(STUDY MATERIAL begins)

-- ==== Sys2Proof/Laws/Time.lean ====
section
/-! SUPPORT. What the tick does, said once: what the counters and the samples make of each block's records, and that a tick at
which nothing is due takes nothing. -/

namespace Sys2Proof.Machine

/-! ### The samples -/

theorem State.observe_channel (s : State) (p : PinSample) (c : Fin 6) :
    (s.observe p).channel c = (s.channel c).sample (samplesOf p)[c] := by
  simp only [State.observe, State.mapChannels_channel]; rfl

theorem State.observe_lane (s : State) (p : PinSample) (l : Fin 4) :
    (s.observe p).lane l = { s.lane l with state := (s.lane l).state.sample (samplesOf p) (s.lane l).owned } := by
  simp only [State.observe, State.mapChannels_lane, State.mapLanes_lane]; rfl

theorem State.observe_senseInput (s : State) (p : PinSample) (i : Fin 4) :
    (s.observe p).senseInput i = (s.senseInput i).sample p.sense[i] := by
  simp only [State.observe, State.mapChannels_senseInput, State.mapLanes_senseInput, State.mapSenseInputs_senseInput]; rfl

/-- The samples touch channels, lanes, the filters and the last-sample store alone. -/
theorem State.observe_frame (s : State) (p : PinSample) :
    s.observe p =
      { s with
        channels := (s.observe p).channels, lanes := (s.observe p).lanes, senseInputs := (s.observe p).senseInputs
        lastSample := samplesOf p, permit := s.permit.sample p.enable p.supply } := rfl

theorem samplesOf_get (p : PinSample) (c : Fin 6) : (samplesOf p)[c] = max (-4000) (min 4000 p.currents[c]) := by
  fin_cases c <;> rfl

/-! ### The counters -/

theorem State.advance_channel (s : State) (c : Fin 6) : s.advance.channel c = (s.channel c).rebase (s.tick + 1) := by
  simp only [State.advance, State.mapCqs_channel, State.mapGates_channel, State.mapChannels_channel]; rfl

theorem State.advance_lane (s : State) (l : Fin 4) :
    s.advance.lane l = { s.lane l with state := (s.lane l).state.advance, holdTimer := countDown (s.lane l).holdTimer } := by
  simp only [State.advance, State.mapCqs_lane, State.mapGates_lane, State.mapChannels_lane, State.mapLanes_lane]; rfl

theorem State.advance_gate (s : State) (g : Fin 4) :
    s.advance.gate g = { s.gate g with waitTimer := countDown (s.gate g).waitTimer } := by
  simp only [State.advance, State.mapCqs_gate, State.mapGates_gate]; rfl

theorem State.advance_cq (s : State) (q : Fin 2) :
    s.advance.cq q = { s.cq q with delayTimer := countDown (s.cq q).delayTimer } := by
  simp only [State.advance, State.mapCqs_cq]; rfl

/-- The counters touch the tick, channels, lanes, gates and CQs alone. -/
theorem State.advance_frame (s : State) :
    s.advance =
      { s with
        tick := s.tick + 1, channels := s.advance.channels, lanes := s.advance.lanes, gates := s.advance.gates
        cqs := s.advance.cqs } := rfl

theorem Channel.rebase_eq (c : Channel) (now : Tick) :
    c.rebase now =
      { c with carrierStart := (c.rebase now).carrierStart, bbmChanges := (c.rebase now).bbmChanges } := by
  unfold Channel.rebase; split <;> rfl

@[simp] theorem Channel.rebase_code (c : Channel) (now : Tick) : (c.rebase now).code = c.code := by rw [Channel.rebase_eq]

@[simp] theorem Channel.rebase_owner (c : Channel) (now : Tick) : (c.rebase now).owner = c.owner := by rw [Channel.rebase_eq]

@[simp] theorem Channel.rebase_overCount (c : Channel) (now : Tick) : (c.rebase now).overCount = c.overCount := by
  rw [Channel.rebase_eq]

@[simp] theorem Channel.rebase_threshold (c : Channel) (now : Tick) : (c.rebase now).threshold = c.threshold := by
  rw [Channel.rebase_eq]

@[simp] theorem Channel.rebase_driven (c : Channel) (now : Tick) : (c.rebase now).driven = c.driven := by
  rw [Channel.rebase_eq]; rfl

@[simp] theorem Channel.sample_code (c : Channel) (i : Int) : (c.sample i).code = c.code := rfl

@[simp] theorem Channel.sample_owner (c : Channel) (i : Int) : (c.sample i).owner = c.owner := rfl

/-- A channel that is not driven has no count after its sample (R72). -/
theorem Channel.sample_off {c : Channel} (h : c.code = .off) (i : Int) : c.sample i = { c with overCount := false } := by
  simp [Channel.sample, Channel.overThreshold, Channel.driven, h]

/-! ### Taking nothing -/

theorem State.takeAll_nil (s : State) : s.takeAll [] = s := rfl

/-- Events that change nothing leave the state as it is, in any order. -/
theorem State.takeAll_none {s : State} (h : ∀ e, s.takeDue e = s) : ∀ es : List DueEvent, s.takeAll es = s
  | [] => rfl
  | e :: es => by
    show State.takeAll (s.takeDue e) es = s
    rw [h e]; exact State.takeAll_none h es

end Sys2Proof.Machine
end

(STUDY MATERIAL ends)
(STUDY MATERIAL begins)

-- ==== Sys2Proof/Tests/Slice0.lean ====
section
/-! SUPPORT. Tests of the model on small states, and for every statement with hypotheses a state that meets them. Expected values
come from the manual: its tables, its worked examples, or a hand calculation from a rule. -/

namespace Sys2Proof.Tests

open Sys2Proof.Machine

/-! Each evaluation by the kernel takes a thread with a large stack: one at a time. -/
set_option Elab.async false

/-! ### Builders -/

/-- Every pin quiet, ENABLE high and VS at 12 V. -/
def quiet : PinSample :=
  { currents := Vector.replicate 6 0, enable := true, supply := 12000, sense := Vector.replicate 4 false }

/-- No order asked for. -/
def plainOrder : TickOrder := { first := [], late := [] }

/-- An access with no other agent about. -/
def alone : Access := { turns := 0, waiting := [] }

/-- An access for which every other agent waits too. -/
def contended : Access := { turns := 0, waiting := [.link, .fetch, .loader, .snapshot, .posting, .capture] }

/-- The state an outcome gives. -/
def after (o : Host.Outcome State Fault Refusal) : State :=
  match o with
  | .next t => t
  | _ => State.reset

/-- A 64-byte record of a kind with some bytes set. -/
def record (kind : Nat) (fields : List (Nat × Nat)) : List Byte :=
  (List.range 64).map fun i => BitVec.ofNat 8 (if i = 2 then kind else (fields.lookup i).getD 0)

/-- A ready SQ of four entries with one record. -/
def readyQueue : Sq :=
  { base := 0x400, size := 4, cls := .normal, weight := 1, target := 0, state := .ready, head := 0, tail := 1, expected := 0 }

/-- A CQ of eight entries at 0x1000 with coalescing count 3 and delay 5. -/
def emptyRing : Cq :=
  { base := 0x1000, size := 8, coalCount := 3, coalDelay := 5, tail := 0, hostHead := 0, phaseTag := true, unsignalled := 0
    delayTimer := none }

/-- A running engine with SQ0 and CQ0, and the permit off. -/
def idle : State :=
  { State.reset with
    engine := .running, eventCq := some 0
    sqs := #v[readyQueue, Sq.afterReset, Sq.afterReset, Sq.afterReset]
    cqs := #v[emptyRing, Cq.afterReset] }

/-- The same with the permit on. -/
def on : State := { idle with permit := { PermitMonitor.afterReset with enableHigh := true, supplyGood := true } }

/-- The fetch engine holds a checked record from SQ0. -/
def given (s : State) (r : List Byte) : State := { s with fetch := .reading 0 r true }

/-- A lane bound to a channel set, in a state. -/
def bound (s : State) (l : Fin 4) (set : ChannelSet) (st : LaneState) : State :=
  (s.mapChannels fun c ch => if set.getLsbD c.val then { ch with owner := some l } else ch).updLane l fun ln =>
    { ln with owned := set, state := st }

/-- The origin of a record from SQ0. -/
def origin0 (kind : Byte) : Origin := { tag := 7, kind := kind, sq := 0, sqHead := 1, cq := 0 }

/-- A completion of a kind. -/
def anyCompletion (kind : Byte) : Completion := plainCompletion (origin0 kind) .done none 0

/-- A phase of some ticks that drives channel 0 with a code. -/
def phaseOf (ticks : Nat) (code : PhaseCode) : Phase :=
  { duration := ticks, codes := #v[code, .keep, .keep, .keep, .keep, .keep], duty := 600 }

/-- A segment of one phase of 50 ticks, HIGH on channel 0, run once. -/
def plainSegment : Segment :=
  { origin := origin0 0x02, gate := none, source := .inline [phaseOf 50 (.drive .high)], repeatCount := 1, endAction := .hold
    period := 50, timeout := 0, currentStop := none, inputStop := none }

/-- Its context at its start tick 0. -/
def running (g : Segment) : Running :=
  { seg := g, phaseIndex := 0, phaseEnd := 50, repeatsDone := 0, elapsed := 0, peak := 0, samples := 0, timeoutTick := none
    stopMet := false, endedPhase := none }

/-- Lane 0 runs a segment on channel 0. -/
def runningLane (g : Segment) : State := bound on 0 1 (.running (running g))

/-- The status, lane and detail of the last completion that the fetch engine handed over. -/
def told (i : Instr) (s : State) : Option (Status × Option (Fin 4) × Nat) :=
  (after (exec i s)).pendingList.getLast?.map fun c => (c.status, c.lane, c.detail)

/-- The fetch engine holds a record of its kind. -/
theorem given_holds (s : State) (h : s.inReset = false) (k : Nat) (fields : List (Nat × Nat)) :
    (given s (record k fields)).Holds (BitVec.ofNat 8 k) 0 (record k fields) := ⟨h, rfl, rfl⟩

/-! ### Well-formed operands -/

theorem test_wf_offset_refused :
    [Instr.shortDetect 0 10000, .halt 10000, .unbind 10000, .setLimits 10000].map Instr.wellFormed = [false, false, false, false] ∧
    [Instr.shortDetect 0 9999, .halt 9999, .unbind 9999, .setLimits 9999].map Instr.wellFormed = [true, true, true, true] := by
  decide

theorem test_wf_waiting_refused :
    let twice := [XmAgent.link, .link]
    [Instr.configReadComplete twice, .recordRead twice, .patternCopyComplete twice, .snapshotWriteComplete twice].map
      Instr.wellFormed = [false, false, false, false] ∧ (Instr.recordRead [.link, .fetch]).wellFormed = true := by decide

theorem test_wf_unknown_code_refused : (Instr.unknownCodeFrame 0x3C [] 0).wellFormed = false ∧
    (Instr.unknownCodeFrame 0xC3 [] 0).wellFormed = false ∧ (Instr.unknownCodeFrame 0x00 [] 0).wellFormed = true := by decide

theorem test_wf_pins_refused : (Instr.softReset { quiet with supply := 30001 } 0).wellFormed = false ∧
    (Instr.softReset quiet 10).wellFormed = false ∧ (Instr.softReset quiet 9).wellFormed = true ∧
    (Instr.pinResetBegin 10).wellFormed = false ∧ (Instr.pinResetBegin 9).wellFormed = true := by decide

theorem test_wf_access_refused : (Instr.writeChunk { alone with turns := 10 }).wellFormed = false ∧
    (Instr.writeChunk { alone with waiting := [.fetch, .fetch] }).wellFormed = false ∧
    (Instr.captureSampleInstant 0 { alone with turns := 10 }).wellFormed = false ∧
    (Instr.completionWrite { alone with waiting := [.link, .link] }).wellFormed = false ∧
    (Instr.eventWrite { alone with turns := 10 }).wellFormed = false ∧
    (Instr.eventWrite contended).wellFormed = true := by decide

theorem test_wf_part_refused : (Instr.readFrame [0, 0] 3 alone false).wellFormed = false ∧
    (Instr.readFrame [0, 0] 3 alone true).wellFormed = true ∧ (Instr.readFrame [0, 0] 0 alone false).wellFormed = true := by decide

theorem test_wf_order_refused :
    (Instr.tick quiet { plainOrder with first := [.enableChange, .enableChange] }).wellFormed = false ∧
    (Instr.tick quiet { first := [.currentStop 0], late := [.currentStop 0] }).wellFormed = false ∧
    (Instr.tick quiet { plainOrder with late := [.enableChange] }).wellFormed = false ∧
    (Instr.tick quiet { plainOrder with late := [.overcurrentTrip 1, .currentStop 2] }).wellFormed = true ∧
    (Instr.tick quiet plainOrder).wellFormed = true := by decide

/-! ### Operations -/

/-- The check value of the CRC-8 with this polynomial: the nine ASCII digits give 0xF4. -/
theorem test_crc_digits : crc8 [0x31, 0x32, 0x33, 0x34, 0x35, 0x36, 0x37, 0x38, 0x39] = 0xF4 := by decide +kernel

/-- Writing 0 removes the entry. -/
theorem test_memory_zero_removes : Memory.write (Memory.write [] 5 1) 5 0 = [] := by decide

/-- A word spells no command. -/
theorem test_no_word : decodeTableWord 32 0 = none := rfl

(STUDY MATERIAL ends)
(STUDY MATERIAL begins)

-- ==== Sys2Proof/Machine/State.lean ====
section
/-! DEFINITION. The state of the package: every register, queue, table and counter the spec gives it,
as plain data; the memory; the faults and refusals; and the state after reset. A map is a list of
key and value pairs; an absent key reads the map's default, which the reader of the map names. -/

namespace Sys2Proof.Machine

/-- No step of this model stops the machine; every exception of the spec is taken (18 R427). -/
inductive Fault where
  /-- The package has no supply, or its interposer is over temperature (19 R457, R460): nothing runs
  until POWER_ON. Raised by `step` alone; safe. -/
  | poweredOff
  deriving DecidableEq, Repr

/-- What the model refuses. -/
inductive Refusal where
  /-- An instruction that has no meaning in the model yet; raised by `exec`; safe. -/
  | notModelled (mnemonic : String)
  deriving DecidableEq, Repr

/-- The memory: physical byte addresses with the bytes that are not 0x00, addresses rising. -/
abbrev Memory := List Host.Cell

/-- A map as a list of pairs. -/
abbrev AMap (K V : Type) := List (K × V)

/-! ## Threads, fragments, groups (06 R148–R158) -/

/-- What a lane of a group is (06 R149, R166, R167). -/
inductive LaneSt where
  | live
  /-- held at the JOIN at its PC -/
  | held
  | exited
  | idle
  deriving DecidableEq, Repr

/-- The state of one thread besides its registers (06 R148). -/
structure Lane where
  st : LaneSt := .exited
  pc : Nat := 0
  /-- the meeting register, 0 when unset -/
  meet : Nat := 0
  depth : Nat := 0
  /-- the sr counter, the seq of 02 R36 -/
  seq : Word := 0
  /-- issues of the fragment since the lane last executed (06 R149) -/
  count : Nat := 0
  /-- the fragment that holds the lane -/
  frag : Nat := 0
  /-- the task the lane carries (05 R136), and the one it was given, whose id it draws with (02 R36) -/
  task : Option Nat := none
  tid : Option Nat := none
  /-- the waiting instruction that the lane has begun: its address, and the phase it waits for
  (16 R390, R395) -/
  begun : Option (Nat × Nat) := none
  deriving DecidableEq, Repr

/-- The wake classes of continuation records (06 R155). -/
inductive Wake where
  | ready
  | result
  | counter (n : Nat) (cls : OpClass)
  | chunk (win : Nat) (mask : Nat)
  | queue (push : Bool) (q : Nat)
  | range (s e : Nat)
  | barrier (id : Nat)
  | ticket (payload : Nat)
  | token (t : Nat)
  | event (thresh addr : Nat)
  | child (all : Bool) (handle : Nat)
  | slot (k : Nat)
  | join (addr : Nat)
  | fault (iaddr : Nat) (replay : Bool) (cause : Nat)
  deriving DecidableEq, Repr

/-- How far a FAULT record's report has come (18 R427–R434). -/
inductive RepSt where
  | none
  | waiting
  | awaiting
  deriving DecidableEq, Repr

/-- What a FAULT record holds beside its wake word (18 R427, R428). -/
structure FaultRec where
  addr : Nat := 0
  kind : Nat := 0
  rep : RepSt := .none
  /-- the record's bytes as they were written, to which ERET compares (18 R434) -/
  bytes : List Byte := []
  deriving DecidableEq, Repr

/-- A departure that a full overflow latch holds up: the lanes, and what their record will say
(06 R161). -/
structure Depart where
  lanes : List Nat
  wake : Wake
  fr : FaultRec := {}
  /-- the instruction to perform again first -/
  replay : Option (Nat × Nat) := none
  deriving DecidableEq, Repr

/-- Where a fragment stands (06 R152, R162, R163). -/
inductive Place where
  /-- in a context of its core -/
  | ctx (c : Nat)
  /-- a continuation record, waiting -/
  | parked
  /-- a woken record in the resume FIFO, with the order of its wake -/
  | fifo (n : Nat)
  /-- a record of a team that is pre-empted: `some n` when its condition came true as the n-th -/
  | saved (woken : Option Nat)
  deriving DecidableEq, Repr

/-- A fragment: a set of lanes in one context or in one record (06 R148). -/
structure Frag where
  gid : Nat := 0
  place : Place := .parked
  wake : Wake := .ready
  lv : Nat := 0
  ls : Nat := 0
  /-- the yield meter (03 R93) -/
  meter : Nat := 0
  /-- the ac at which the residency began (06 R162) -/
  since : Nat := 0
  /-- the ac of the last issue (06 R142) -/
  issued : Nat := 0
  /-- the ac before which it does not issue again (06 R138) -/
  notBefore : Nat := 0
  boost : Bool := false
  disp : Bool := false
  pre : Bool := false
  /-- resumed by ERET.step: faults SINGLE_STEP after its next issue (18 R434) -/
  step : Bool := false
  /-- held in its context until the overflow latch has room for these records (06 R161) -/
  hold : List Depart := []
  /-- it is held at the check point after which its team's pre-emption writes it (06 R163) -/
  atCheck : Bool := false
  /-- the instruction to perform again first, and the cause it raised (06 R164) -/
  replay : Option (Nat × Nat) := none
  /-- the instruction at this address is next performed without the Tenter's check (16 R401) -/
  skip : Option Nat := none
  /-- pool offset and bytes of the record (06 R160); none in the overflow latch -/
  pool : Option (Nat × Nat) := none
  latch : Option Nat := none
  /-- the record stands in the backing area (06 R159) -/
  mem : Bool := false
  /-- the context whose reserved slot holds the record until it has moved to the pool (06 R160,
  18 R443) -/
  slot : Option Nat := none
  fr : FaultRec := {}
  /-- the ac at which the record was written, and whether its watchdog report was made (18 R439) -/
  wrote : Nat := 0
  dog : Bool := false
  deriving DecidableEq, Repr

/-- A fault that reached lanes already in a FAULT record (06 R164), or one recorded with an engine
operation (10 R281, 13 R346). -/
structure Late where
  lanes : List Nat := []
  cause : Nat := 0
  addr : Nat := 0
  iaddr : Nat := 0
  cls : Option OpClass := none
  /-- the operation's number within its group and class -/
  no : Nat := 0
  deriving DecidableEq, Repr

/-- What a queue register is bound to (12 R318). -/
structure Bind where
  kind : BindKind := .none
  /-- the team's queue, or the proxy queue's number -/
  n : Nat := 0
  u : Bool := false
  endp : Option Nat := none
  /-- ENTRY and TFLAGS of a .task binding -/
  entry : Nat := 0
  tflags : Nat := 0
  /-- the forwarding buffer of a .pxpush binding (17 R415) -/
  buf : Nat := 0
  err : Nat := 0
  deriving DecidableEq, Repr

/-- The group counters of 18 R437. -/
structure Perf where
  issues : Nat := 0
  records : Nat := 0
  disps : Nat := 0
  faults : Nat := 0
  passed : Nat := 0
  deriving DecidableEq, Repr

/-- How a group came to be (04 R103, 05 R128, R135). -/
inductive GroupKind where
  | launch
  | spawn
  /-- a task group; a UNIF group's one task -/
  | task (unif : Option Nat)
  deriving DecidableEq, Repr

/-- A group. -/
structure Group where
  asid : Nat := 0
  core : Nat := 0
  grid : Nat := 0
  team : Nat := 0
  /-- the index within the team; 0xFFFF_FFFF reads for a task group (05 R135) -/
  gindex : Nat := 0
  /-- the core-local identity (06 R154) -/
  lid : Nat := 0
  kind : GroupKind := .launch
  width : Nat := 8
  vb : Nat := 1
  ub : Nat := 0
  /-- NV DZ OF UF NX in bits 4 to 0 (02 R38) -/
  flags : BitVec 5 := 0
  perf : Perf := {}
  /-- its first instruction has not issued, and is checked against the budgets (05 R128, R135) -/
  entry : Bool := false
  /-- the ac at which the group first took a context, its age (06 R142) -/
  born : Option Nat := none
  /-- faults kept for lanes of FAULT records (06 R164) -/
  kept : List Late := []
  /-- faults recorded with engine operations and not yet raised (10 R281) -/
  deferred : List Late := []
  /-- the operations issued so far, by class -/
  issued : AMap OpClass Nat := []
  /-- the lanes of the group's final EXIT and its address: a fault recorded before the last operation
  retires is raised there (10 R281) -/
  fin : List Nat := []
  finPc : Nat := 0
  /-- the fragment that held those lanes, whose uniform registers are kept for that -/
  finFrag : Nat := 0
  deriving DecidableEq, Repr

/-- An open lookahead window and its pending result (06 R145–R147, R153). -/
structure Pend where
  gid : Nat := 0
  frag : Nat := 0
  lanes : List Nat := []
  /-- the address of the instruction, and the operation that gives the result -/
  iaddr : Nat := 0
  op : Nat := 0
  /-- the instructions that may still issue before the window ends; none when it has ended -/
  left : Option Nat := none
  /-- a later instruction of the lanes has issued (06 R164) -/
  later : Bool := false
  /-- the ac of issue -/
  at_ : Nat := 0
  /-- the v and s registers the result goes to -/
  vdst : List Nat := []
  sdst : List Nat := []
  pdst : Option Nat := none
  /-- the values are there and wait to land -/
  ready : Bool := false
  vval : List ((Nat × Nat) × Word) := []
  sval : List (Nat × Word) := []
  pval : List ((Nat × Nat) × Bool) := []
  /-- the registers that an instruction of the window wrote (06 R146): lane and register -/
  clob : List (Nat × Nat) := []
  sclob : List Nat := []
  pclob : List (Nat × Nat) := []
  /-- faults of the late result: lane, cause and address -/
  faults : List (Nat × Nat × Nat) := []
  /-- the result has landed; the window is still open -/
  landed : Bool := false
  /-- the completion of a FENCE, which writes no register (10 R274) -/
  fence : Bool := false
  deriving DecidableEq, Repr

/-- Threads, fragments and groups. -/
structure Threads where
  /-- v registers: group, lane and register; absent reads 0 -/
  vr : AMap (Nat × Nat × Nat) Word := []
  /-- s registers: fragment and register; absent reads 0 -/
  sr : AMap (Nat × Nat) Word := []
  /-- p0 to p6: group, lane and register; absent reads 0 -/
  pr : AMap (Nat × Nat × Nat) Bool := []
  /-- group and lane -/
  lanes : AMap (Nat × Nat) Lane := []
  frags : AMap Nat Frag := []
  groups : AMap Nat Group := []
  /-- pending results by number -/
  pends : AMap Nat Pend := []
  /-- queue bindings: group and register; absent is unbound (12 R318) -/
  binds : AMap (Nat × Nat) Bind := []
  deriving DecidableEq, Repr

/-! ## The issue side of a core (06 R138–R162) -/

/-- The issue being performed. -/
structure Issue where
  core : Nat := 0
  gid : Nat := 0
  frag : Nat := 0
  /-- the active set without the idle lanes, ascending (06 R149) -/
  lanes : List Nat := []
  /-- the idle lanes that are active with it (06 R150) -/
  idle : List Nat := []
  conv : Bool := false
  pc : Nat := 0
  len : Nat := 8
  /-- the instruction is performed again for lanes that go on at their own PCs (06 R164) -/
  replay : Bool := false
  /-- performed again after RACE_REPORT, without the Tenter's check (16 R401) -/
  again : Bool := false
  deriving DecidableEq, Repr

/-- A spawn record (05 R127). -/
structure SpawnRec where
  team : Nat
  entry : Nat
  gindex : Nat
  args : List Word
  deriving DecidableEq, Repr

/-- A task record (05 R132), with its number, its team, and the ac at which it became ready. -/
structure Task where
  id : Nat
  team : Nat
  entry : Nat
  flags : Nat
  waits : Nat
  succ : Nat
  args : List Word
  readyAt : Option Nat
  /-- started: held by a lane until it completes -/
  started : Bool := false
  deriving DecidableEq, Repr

(STUDY MATERIAL ends)

Search the data for "stands". Copy each line that has it.

/-- Where a fragment stands (06 R152, R162, R163). -/
  /-- the record stands in the backing area (06 R159) -/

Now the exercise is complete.